Students Struggle to Define Cheating
Students say they often turn to AI with good intentions for research, editing or help reading difficult texts. But AI presents unprecedented temptation, and the line between study aid and cheating is often unclear.
College sophomore Lily Brown, a psychology major at an East Coast liberal arts school, relies on ChatGPT to help outline essays because she struggles with structure. It also helped her in a philosophy class where assigned readings felt incomprehensible until she read AI-generated summaries.
“Sometimes I feel bad using ChatGPT to summarize reading, because I wonder, is this cheating? Is helping me form outlines cheating? If I write an essay in my own words and ask how to improve it, or when it starts to edit my essay, is that cheating?” she says.
Her syllabi state: “Don’t use AI to write essays and to form thoughts,” but students argue that this leaves large grey areas. Many hesitate to ask teachers for clarity, fearing that admitting AI use could mark them as cheaters.
Policies vary widely even within the same school. Some teachers allow tools like Grammarly for grammar checks, while others ban it because it rewrites sentences.
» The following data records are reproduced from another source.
theorem modTenant_tenant (t u : TenantId) (f : Tenant → Tenant) (d : Device) :
    (modTenant t f d).tenant u = if t = u then f (d.tenant u) else d.tenant u := vmod_get d.tenants t u f
@[simp] theorem modTenant_tenant_same (t : TenantId) (f : Tenant → Tenant) (d : Device) : (modTenant t f d).tenant t = f (d.tenant t) := by
  simp [modTenant_tenant]
theorem modMbx_mb (m n : MailboxId) (f : Mailbox → Mailbox) (d : Device) :
    (modMbx m f d).mb n = if m = n then f (d.mb n) else d.mb n := vmod_get d.host.mbx m n f
@[simp] theorem modMbx_mb_same (m : MailboxId) (f : Mailbox → Mailbox) (d : Device) : (modMbx m f d).mb m = f (d.mb m) := by
  simp [modMbx_mb]
theorem modPort_port (p q : PortId) (f : Ridge → Ridge) (d : Device) :
    (modPort p f d).port q = if p = q then f (d.port q) else d.port q := vmod_get d.ridge p q f
@[simp] theorem modPort_port_same (p : PortId) (f : Ridge → Ridge) (d : Device) : (modPort p f d).port p = f (d.port p) := by
  simp [modPort_port]
theorem modCtx_ctx (c e : ContextId) (f : Context → Context) (d : Device) :
    (modCtx c f d).ctx e = if c = e then f (d.ctx e) else d.ctx e := vmod_get d.intake.ctx c e f
@[simp] theorem modCtx_ctx_same (c : ContextId) (f : Context → Context) (d : Device) : (modCtx c f d).ctx c = f (d.ctx c) := by
  simp [modCtx_ctx]
theorem modStrainer_strainer (k l : StrainerId) (f : Strainer → Strainer) (d : Device) :
    (modStrainer k f d).strainer l = if k = l then f (d.strainer l) else d.strainer l := vmod_get d.strainers k l f
@[simp] theorem modStrainer_strainer_same (k : StrainerId) (f : Strainer → Strainer) (d : Device) :
    (modStrainer k f d).strainer k = f (d.strainer k) := by
  simp [modStrainer_strainer]
theorem modClass_classRec (k l : ClassId) (f : GClass → GClass) (d : Device) :
    classRec (modClass k f d) l = if k = l then f (classRec d l) else classRec d l := vmod_get d.gutter.cls k l f
theorem modWindow_window (k l : FunctionId) (f : Window → Window) (d : Device) :
    window (modWindow k f d) l = if k = l then f (window d l) else window d l := vmod_get d.windows k l f

/-! ### Field by field -/

@[simp] theorem emit_fresh (o : Output) (d : Device) : (emit o d).fresh = d.fresh := rfl
@[simp] theorem emit_now (o : Output) (d : Device) : (emit o d).now = d.now := rfl
@[simp] theorem emit_out (o : Output) (d : Device) : (emit o d).out = o :: d.out := rfl
@[simp] theorem emit_counters (o : Output) (d : Device) : (emit o d).counters = d.counters := rfl
@[simp] theorem emit_cfg (o : Output) (d : Device) : (emit o d).cfg = d.cfg := rfl
@[simp] theorem emit_staged (o : Output) (d : Device) : (emit o d).staged = d.staged := rfl
@[simp] theorem emit_stagedShares (o : Output) (d : Device) : (emit o d).stagedShares = d.stagedShares := rfl
@[simp] theorem emit_cfgLater (o : Output) (d : Device) : (emit o d).cfgLater = d.cfgLater := rfl
@[simp] theorem emit_commits (o : Output) (d : Device) : (emit o d).commits = d.commits := rfl
@[simp] theorem emit_loads (o : Output) (d : Device) : (emit o d).loads = d.loads := rfl
@[simp] theorem emit_host (o : Output) (d : Device) : (emit o d).host = d.host := rfl
@[simp] theorem emit_gutter (o : Output) (d : Device) : (emit o d).gutter = d.gutter := rfl
@[simp] theorem emit_selftest (o : Output) (d : Device) : (emit o d).selftest = d.selftest := rfl
@[simp] theorem emit_boot (o : Output) (d : Device) : (emit o d).boot = d.boot := rfl
@[simp] theorem emit_caddy (o : Output) (d : Device) : (emit o d).caddy = d.caddy := rfl
@[simp] theorem emit_backup (o : Output) (d : Device) : (emit o d).backup = d.backup := rfl
@[simp] theorem emit_clocks (o : Output) (d : Device) : (emit o d).clocks = d.clocks := rfl
@[simp] theorem emit_power (o : Output) (d : Device) : (emit o d).power = d.power := rfl
@[simp] theorem emit_pins (o : Output) (d : Device) : (emit o d).pins = d.pins := rfl
@[simp] theorem emit_time (o : Output) (d : Device) : (emit o d).time = d.time := rfl
@[simp] theorem emit_sites (o : Output) (d : Device) : (emit o d).sites = d.sites := rfl
@[simp] theorem emit_fabric (o : Output) (d : Device) : (emit o d).fabric = d.fabric := rfl
@[simp] theorem emit_vtiles (o : Output) (d : Device) : (emit o d).vtiles = d.vtiles := rfl
@[simp] theorem emit_scratch (o : Output) (d : Device) : (emit o d).scratch = d.scratch := rfl
@[simp] theorem emit_halo (o : Output) (d : Device) : (emit o d).halo = d.halo := rfl
@[simp] theorem emit_tenants (o : Output) (d : Device) : (emit o d).tenants = d.tenants := rfl
@[simp] theorem emit_tiers (o : Output) (d : Device) : (emit o d).tiers = d.tiers := rfl
@[simp] theorem emit_windows (o : Output) (d : Device) : (emit o d).windows = d.windows := rfl
@[simp] theorem emit_entropy (o : Output) (d : Device) : (emit o d).entropy = d.entropy := rfl
@[simp] theorem emit_strainers (o : Output) (d : Device) : (emit o d).strainers = d.strainers := rfl
@[simp] theorem emit_ridge (o : Output) (d : Device) : (emit o d).ridge = d.ridge := rfl
@[simp] theorem emit_coeffs (o : Output) (d : Device) : (emit o d).coeffs = d.coeffs := rfl
@[simp] theorem emit_span (o : Output) (d : Device) : (emit o d).span = d.span := rfl
@[simp] theorem emit_slate (o : Output) (d : Device) : (emit o d).slate = d.slate := rfl
@[simp] theorem emit_intake (o : Output) (d : Device) : (emit o d).intake = d.intake := rfl

@[simp] theorem advanceTo_fresh (t : Nat) (d : Device) : (advanceTo t d).fresh = d.fresh := rfl
@[simp] theorem advanceTo_now (t : Nat) (d : Device) : (advanceTo t d).now = max d.now t := rfl
@[simp] theorem advanceTo_out (t : Nat) (d : Device) : (advanceTo t d).out = d.out := rfl
@[simp] theorem advanceTo_counters (t : Nat) (d : Device) : (advanceTo t d).counters = d.counters := rfl
@[simp] theorem advanceTo_cfg (t : Nat) (d : Device) : (advanceTo t d).cfg = d.cfg := rfl
@[simp] theorem advanceTo_staged (t : Nat) (d : Device) : (advanceTo t d).staged = d.staged := rfl
@[simp] theorem advanceTo_stagedShares (t : Nat) (d : Device) : (advanceTo t d).stagedShares = d.stagedShares := rfl
@[simp] theorem advanceTo_cfgLater (t : Nat) (d : Device) : (advanceTo t d).cfgLater = d.cfgLater := rfl
@[simp] theorem advanceTo_commits (t : Nat) (d : Device) : (advanceTo t d).commits = d.commits := rfl
@[simp] theorem advanceTo_loads (t : Nat) (d : Device) : (advanceTo t d).loads = d.loads := rfl
@[simp] theorem advanceTo_host (t : Nat) (d : Device) : (advanceTo t d).host = d.host := rfl
@[simp] theorem advanceTo_gutter (t : Nat) (d : Device) : (advanceTo t d).gutter = d.gutter := rfl
@[simp] theorem advanceTo_selftest (t : Nat) (d : Device) : (advanceTo t d).selftest = d.selftest := rfl
@[simp] theorem advanceTo_boot (t : Nat) (d : Device) : (advanceTo t d).boot = d.boot := rfl
@[simp] theorem advanceTo_caddy (t : Nat) (d : Device) : (advanceTo t d).caddy = d.caddy := rfl
@[simp] theorem advanceTo_backup (t : Nat) (d : Device) : (advanceTo t d).backup = d.backup := rfl
@[simp] theorem advanceTo_clocks (t : Nat) (d : Device) : (advanceTo t d).clocks = d.clocks := rfl
@[simp] theorem advanceTo_power (t : Nat) (d : Device) : (advanceTo t d).power = d.power := rfl
@[simp] theorem advanceTo_pins (t : Nat) (d : Device) : (advanceTo t d).pins = d.pins := rfl
@[simp] theorem advanceTo_time (t : Nat) (d : Device) : (advanceTo t d).time = d.time := rfl
@[simp] theorem advanceTo_sites (t : Nat) (d : Device) : (advanceTo t d).sites = d.sites := rfl
@[simp] theorem advanceTo_fabric (t : Nat) (d : Device) : (advanceTo t d).fabric = d.fabric := rfl
@[simp] theorem advanceTo_vtiles (t : Nat) (d : Device) : (advanceTo t d).vtiles = d.vtiles := rfl
@[simp] theorem advanceTo_scratch (t : Nat) (d : Device) : (advanceTo t d).scratch = d.scratch := rfl
@[simp] theorem advanceTo_halo (t : Nat) (d : Device) : (advanceTo t d).halo = d.halo := rfl
@[simp] theorem advanceTo_tenants (t : Nat) (d : Device) : (advanceTo t d).tenants = d.tenants := rfl
@[simp] theorem advanceTo_tiers (t : Nat) (d : Device) : (advanceTo t d).tiers = d.tiers := rfl
@[simp] theorem advanceTo_windows (t : Nat) (d : Device) : (advanceTo t d).windows = d.windows := rfl
@[simp] theorem advanceTo_entropy (t : Nat) (d : Device) : (advanceTo t d).entropy = d.entropy := rfl
@[simp] theorem advanceTo_strainers (t : Nat) (d : Device) : (advanceTo t d).strainers = d.strainers := rfl
@[simp] theorem advanceTo_ridge (t : Nat) (d : Device) : (advanceTo t d).ridge = d.ridge := rfl
@[simp] theorem advanceTo_coeffs (t : Nat) (d : Device) : (advanceTo t d).coeffs = d.coeffs := rfl
@[simp] theorem advanceTo_span (t : Nat) (d : Device) : (advanceTo t d).span = d.span := rfl
@[simp] theorem advanceTo_slate (t : Nat) (d : Device) : (advanceTo t d).slate = d.slate := rfl
@[simp] theorem advanceTo_intake (t : Nat) (d : Device) : (advanceTo t d).intake = d.intake := rfl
“Whether you can use AI or not depends on each classroom. That can get confusing,” says Valencia 11th grader Jolie Lahey. She credits Cuny with teaching her class AI study skills, like uploading guides to ChatGPT and quizzing themselves. But this year, her teachers have strict “No AI” policies.
“It’s such a helpful tool. And if we’re not allowed to use it that just doesn’t make sense,” Lahey says. “It feels outdated.”
Schools Introduce Guidelines, Slowly
When ChatGPT launched in late 2022, many schools banned AI outright. But attitudes are shifting. “AI literacy” has become a buzzword, with schools now focusing on balancing AI’s benefits with its risks.
Over the summer, several universities formed AI task forces and issued guidance to faculty.
The University of California, Berkeley, told faculty to “include a clear statement on their syllabus about course expectations” around AI. It offered sample language for three types of courses: those that require AI, those that ban it, and those that allow limited use.
“In the absence of such a statement, students may be more likely to use these technologies inappropriately,” the guidance said, noting that AI is “creating new confusion about what might constitute legitimate methods for completing student work.”
Carnegie Mellon University has reported a rise in academic violations linked to AI, often because students did not realize they had done anything wrong.
One student wrote an assignment in his native language and used DeepL to translate it into English. He did not realize the tool altered his writing style, which was then flagged by an AI detector.
“Enforcing academic integrity policies has become more complicated,” says Rebekah Fitzsimmons, chair of Carnegie Mellon’s AI faculty advising committee. “AI use is hard to spot and even harder to prove.” Faculty are increasingly hesitant to accuse students, while students worry about being wrongly flagged.
Over the summer, Fitzsimmons helped draft new guidelines urging clarity. Faculty were told that blanket bans on AI “are not viable” unless teaching methods are redesigned. Some have returned to pen-and-paper tests or adopted flipped classrooms, where students complete work during class.
At Carnegie Mellon’s business school, communication instructor Emily DeJeu has eliminated homework essays altogether, replacing them with in-class laptop quizzes in a lockdown browser.
“To expect an 18-year-old to exercise great discipline is unreasonable,” she said. “That’s why it’s up to instructors to put up guardrails.”